-- ==== Sys2Proof/Laws/KeepsHost.lean ====
section
/-! SUPPORT. What boot, BANKED, the host interfaces, QUENCH, the 1149.1 port and an idle tick do keeps the invariant. -/
namespace Sys2Proof.Machine

theorem setFlip_ev {s0 s : State} (g : Nat) (h : Evolves s0 s) : Evolves s0 (setFlip g s) := by
  unfold setFlip
  with_reducible repeat' (first
    | assumption | intro _ | dsimp only | split | fail_if_no_progress (refine Evolves.rest ?_ rfl rfl rfl rfl rfl rfl))

theorem upsetLine_same (a : Nat) (several : Bool) (l : Line) :
    (upsetLine a several l).addr = l.addr ∧ (upsetLine a several l).st = l.st ∧ (upsetLine a several l).data = l.data := by
  unfold upsetLine
  split_ifs <;> exact ⟨rfl, rfl, rfl⟩

theorem applyUpset_ev {s0 s : State} (upset : Upset) (h : Evolves s0 s) : Evolves s0 (applyUpset upset s) := by
  unfold applyUpset
  split
  · exact h
  · dsimp only
    split_ifs
    · exact h
    · exact setBad_ev _ h
    · exact setFlip_ev _ h
  · rename_i c instr a several
    split_ifs
    · refine State.setLines_ev c _ h (fun l hl => ?_) (fun hw => linesWf_map _ hw (fun l => (upsetLine_same _ _ l).1)
        (fun l => (upsetLine_same _ _ l).2.2)) (fun _ hc y hy hm ha => ?_)
      · obtain ⟨x, hx, rfl⟩ := List.mem_map.1 hl
        obtain ⟨e1, e2, -⟩ := upsetLine_same a.toNat several x
        exact ⟨x, hx, e1.symm, fun ho => by rw [Line.owned, e2] at ho; exact ho⟩
      · obtain ⟨x, hx, rfl⟩ := List.mem_map.1 hy
        obtain ⟨e1, e2, e3⟩ := upsetLine_same a.toNat several x
        intro i hi
        rw [e1, e3]
        exact hc.clean hx (by rwa [e2] at hm) (by rwa [e1] at ha) i hi
    · refine State.setIlines_ev c _ h (fun l hl => ?_)
      obtain ⟨x, hx, rfl⟩ := List.mem_map.1 hl
      exact ⟨x, hx, (upsetLine_same _ _ x).1.symm⟩
    · exact h

theorem scrubRead_ev {s0 s : State} (upset : Upset) (h : Evolves s0 s) : Evolves s0 (scrubRead upset s) := by
  unfold scrubRead
  with_reducible repeat' (first
    | assumption | apply correct_ev | apply applyUpset_ev | apply when_ev | apply recordUe_ev | intro _ | dsimp only
    | split | fail_if_no_progress (refine Evolves.rest ?_ rfl rfl rfl rfl rfl rfl))

theorem execScrub_ev {s0 s : State} (upset : Upset) (h : Evolves s0 s) : OutEv s0 (execScrub upset s) := by
  unfold execScrub
  with_reducible repeat' (first | assumption | apply when_ev | apply scrubRead_ev | apply OutEv.next | intro _)

theorem beginDrain_ev {s0 s : State} (e queue : Nat) (critical : Bool) (h : Evolves s0 s) :
    Evolves s0 (beginDrain e queue critical s) := by
  unfold beginDrain
  with_reducible repeat' (first | assumption | apply State.setEngine_ev)

theorem startCancel_ev {s0 s : State} (h : Evolves s0 s) : Evolves s0 (startCancel s) := by
  unfold startCancel
  with_reducible repeat' (first | assumption | apply dropJobs_ev | apply dropPartner_ev | apply State.onStart_ev)

theorem ledgerCancel_ev {s0 s : State} (h : Evolves s0 s) : Evolves s0 (ledgerCancel s) := by
  unfold ledgerCancel
  with_reducible repeat' (first
    | assumption | apply dropJobs_ev | dsimp only | fail_if_no_progress (refine Evolves.rest ?_ rfl rfl rfl rfl rfl rfl))

theorem cancelEngine_ev {s0 s : State} (e : Nat) (img : Bytes) (h : Evolves s0 s) : Evolves s0 (cancelEngine e img s) := by
  unfold cancelEngine
  with_reducible repeat' (first
    | assumption | apply dropJobs_ev | apply kilnCancel_ev | apply ledgerCancel_ev | apply lfCancel_ev
    | apply netCancel_ev | apply nfcCancel_ev | apply aditCancel_ev | apply startCancel_ev | split)

theorem unblockFlushed_ev {s0 s : State} (e : Nat) (c : Fin 6) (h : Evolves s0 s) : Evolves s0 (unblockFlushed e c s) := by
  unfold unblockFlushed
  with_reducible repeat' (first
    | assumption | apply flushedSend_ev | apply lateDone_ev | apply flushedRecv_ev | intro _ | dsimp only | split
    | fail_if_no_progress (refine Evolves.rest ?_ rfl rfl rfl rfl rfl rfl))

theorem cancel_ev {s0 s : State} (d : Dispatched) (critical : Bool) (h : Evolves s0 s) :
    Evolves s0 (cancel d critical s) := by
  unfold cancel
  with_reducible repeat' (first
    | assumption | apply when_ev | apply lateSuccess_ev | apply beginDrain_ev | apply cancelEngine_ev
    | apply flushEngine_ev | apply forEach_ev | apply unblockFlushed_ev | apply endFlush_ev | intro _ | dsimp only | split)

theorem timeOut_ev {s0 s : State} (c : Fin 8) (h : Evolves s0 s) : Evolves s0 (timeOut c s) := by
  unfold timeOut
  with_reducible repeat' (first
    | assumption | apply cancel_ev | apply tally_ev | apply State.onQueue_ev | apply sweepGuilty_ev | apply boundary_ev
    | apply State.setCage_ev | dsimp only | split)

theorem execTimeout_ev {s0 s : State} (cage : Fin 8) (h : Evolves s0 s) : OutEv s0 (execTimeout cage s) := by
  unfold execTimeout
  with_reducible repeat' (first | assumption | apply when_ev | apply timeOut_ev | apply OutEv.next | intro _)

theorem guiltyReset_ev {s0 s : State} (e n : Nat) (h : Evolves s0 s) : Evolves s0 (guiltyReset e n s) := by
  unfold guiltyReset
  with_reducible repeat' (first
    | assumption | apply resetServed_ev | apply dropFetched_ev | apply State.putQueue_ev | apply sweepGuilty_ev
    | apply passCages_ev | intro _ | dsimp only | split
    | fail_if_no_progress (refine Evolves.rest ?_ rfl rfl rfl rfl rfl rfl))

theorem criticalHang_ev {s0 s : State} (e : Nat) (h : Evolves s0 s) : Evolves s0 (criticalHang e s) := by
  unfold criticalHang
  with_reducible repeat' (first
    | assumption | apply forEach_ev | apply tally_ev | apply freeEngine_ev | apply State.setCage_ev
    | apply requestReset_ev | intro _ | dsimp only | split)

theorem hangOf_ev {s0 s : State} (e : Nat) (h : Evolves s0 s) : Evolves s0 (hangOf e s) := by
  unfold hangOf
  with_reducible repeat' (first
    | assumption | apply State.setEngine_ev | apply criticalHang_ev | apply guiltyReset_ev | intro _ | dsimp only | split
    | fail_if_no_progress (refine Evolves.rest ?_ rfl rfl rfl rfl rfl rfl))

theorem hang_ev {s0 s : State} (e : Nat) (h : Evolves s0 s) : Evolves s0 (hang e s) := by
  unfold hang
  with_reducible repeat' (first | assumption | apply when_ev | apply hangOf_ev | intro _ | dsimp only | split)

theorem execHang_ev {s0 s : State} (engine : Nat) (h : Evolves s0 s) : OutEv s0 (execHang engine s) := by
  unfold execHang
  with_reducible repeat' (first | assumption | apply when_ev | apply hang_ev | apply OutEv.next | intro _)

theorem scanRegs_ev {s0 s : State} (powerOn : Bool) (cause detail : Nat) (h : Evolves s0 s) :
    Evolves s0 (scanRegs powerOn cause detail s) := by
  unfold scanRegs
  dsimp only
  refine State.setRbit_ev _ _ _ (State.setReg_ev _ _ (State.incFld_ev _ _ _ ?_))
  exact h.updRegs (fun hw => tableWf_filter _ hw) rfl rfl rfl rfl rfl rfl rfl rfl rfl

/-- Empty data caches. -/

theorem coherent_empty {m : Memory} (h : m.dcache = Vector.replicate 6 []) : Coherent m := by
  have e : ∀ c : Fin 6, m.dcache.get c = [] := fun c => by
    rw [h]
    fin_cases c <;> rfl
  refine ⟨fun c l hl => ?_, fun c => ?_, fun c l hl => ?_⟩
  · rw [e] at hl
    cases hl
  · rw [e]
    exact ⟨List.nodup_nil, by simp⟩
  · rw [e] at hl
    cases hl

/-- Memory from which bytes are lost, with empty caches. -/

theorem lostMemory_ev {s0 s t : State} (h : Evolves s0 s) (p : Nat × Byte → Bool) (e1 : t.pending = s.pending)
    (e2 : t.mem.cells = s.mem.cells.filter p) (e3 : t.mem.host = s.mem.host) (e4 : t.mem.dcache = Vector.replicate 6 [])
    (e6 : t.regs = s.regs) (e7 : t.cores = s.cores) (e8 : t.chans = s.chans) (e10 : t.fuses = s.fuses) : Evolves s0 t := by
  refine h.all e1 (fun hw => ?_) (by rw [e6]; exact id) (by rw [e7]; exact id) (by rw [e8]; exact id)
      (fun _ => coherent_empty e4) e10
  simp only [Memory.wf, e2, e3, Bool.and_eq_true] at hw ⊢
  exact ⟨tableWf_filter _ hw.1, hw.2⟩

theorem scanMemory_ev {s0 s : State} (powerOn : Bool) (h : Evolves s0 s) : Evolves s0 (scanMemory powerOn s) := by
  unfold scanMemory
  dsimp only
  exact lostMemory_ev h _ rfl rfl rfl rfl rfl rfl rfl rfl

theorem scanHost_ev {s0 s : State} (powerOn : Bool) (hsel : BitVec 2) (h : Evolves s0 s) :
    Evolves s0 (scanHost powerOn hsel s) := by
  unfold scanHost
  with_reducible repeat' (first
    | assumption | dsimp only | split | fail_if_no_progress (refine Evolves.rest ?_ rfl rfl rfl rfl rfl rfl))

theorem scanClock_ev {s0 s : State} (powerOn : Bool) (h : Evolves s0 s) : Evolves s0 (scanClock powerOn s) := by
  unfold scanClock
  with_reducible repeat' (first
    | assumption | dsimp only | split | fail_if_no_progress (refine Evolves.rest ?_ rfl rfl rfl rfl rfl rfl))

theorem scanAssay_ev {s0 s : State} (powerOn : Bool) (h : Evolves s0 s) : Evolves s0 (scanAssay powerOn s) := by
  unfold scanAssay
  with_reducible repeat' (first
    | assumption | dsimp only | split | fail_if_no_progress (refine Evolves.rest ?_ rfl rfl rfl rfl rfl rfl))

theorem coresReset_ok : ∀ c : Fin 6, coreOk c (coresReset.get c) = true := by decide

theorem scanBlocks_ev {s0 s : State} (h : Evolves s0 s) : Evolves s0 (scanBlocks s) :=
  h.all rfl id id (fun _ => coresReset_ok) (fun _ => rfl) id rfl

theorem scanStores_ev {s0 s : State} (h : Evolves s0 s) : Evolves s0 (scanStores s) := by
  unfold scanStores
  with_reducible repeat' (first
    | assumption | apply kilnClear_ev | dsimp only | fail_if_no_progress (refine Evolves.rest ?_ rfl rfl rfl rfl rfl rfl))

theorem enterScan_ev {s0 s : State} (powerOn : Bool) (cause detail : Nat) (hsel : BitVec 2) (h : Evolves s0 s) :
    Evolves s0 (enterScan powerOn cause detail hsel s) := by
  unfold enterScan
  with_reducible repeat' (first
    | assumption | apply scanClock_ev | apply tearFuse_ev | apply cutFlash_ev | apply scanHost_ev | apply scanAssay_ev
    | apply scanRegs_ev | apply scanStores_ev | apply scanBlocks_ev | apply scanMemory_ev | dsimp only
    | fail_if_no_progress (refine Evolves.rest ?_ rfl rfl rfl rfl rfl rfl))

theorem powerOn_ev {s0 s : State} (resetNHigh : Bool) (hsel : BitVec 2) (h : Evolves s0 s) :
    Evolves s0 (powerOn resetNHigh hsel s) := by
  unfold powerOn
  with_reducible repeat' (first
    | assumption | apply enterScan_ev | intro _ | dsimp only | split
    | fail_if_no_progress (refine Evolves.rest ?_ rfl rfl rfl rfl rfl rfl))

theorem execSupplyValid_ev {s0 s : State} (supply : Fin 4) (pins : ResetPins) (h : Evolves s0 s) :
    OutEv s0 (execSupplyValid supply pins s) := by
  unfold execSupplyValid
  with_reducible repeat' (first
    | assumption | apply when_ev | apply powerOn_ev | apply OutEv.next | exact OutEv.fault | intro _ | dsimp only | split
    | fail_if_no_progress (refine Evolves.rest ?_ rfl rfl rfl rfl rfl rfl))

theorem alwaysOnReset_ev {s0 s : State} (h : Evolves s0 s) : Evolves s0 (alwaysOnReset s) :=
  h.updRegs (fun hw => tableWf_filter _ hw) rfl rfl rfl rfl rfl rfl rfl rfl rfl

theorem execAlwaysOnPowerUp_ev {s0 s : State} (h : Evolves s0 s) : OutEv s0 (execAlwaysOnPowerUp s) := by
  unfold execAlwaysOnPowerUp
  with_reducible repeat' (first | assumption | apply when_ev | apply alwaysOnReset_ev | apply OutEv.next)

theorem execResetEnterScan_ev {s0 s : State} (resetNHigh : Bool) (hsel : BitVec 2) (h : Evolves s0 s) :
    OutEv s0 (execResetEnterScan resetNHigh hsel s) := by
  unfold execResetEnterScan
  with_reducible repeat' (first
    | assumption | apply withSome_ev | apply when_ev | apply enterScan_ev | apply OutEv.next | intro _)

theorem loadMode_ev {s0 s : State} (h : Evolves s0 s) : Evolves s0 (loadMode s) := by
  unfold loadMode
  with_reducible repeat' (first
    | assumption | dsimp only | split | fail_if_no_progress (refine Evolves.rest ?_ rfl rfl rfl rfl rfl rfl))

theorem kilnStart_ev {s0 s : State} (h : Evolves s0 s) : Evolves s0 (kilnStart s) := by
  unfold kilnStart
  with_reducible repeat' (first
    | assumption | apply fillFixed_ev | apply when_ev | apply loadRuntime_ev | dsimp only
    | fail_if_no_progress (refine Evolves.rest ?_ rfl rfl rfl rfl rfl rfl))

theorem coreOk_reset {c : Fin 6} {v : Word} {run : Run} (hc : c.val ≠ 5) (hv : clear v 0xFF = true) :
    coreOk c (Core.reset v run) = true :=
  (coreOk_iff _ _).2 ⟨rfl, clear_vector hv, show clear 0 3 = true by decide, hv, show clear 0 0xFFC0 = true by decide,
    fun e => absurd e hc⟩

theorem releaseCore_ev {s0 s : State} (base : Nat) (hd : Bytes) (c : Fin 6) (h : Evolves s0 s) (hc : c.val ≠ 5) :
    Evolves s0 (releaseCore base hd c s) := by
  unfold releaseCore
  dsimp only
  split
  · exact h
  · exact State.setReg_ev _ _ (State.setCore_ev c _ h (fun _ => coreOk_reset hc (clear_mask _ _ _ (by decide))))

TASK TO COMPLETE:
In the data above, start at the line that has "(kilnStart s) := by", stop after the line that has "(coreOk_iff _ _).2", and print every line in between exactly as it stands.

RESULT:
theorem kilnStart_ev {s0 s : State} (h : Evolves s0 s) : Evolves s0 (kilnStart s) := by
  unfold kilnStart
  with_reducible repeat' (first
    | assumption | apply fillFixed_ev | apply when_ev | apply loadRuntime_ev | dsimp only
    | fail_if_no_progress (refine Evolves.rest ?_ rfl rfl rfl rfl rfl rfl))

theorem coreOk_reset {c : Fin 6} {v : Word} {run : Run} (hc : c.val ≠ 5) (hv : clear v 0xFF = true) :
    coreOk c (Core.reset v run) = true :=
  (coreOk_iff _ _).2 ⟨rfl, clear_vector hv, show clear 0 3 = true by decide, hv, show clear 0 0xFFC0 = true by decide,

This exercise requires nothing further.